International journal of engineering science and management (IJESM)
Abstract
Brain tumours are dangerous in children and adults. Brain tumours grow quickly and patient lifespan is low if not treated adequately. Early brain tumour detection is crucial. To improve patient life expectancy, treatment planning and diagnostics are paramount. Magnetic resonance imaging detects brain tumours best. MRI images are analysed by radiologist. The complexity of brain tumours and their attributes makes manual inspection risky. Thus, an automated brain tumour detection system is needed to detect early tumours. The unchecked and rapid proliferation of cells can lead to the development of a brain tumour.

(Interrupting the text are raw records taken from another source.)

-- ==== Sys2Proof/Laws/State.lean ====
section
/-! SUPPORT. What each update of a part of the state does to every part: one lemma per field per update. -/

set_option Elab.async false
set_option linter.all false

namespace Sys2Proof.Machine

It is possible to die from this condition if you do not get treatment when you are in the early stages. Accurate segmentation and classification are still a difficult task, despite the numerous important efforts that have been made and the encouraging progress made in this area. The variability in location, shape, and size of brain tumours is a significant obstacle in the process of diagnosing and treating the disease. Helping researchers by providing them with a comprehensive literature review on brain tumour detection by magnetic resonance imaging is the purpose of this survey. This survey discussed the architecture of brain tumours, as well as publicly available datasets, enhancement approaches, segmentation, feature extraction, classification, as well as deep learning, transfer learning, and quantum machine learning for the analysis of brain tumours. In conclusion, this review compiles all of the pertinent literature pertaining to the diagnosis of brain tumours, together with a discussion of the benefits and drawbacks of existing methods, as well as recent advancements and anticipated directions in the field.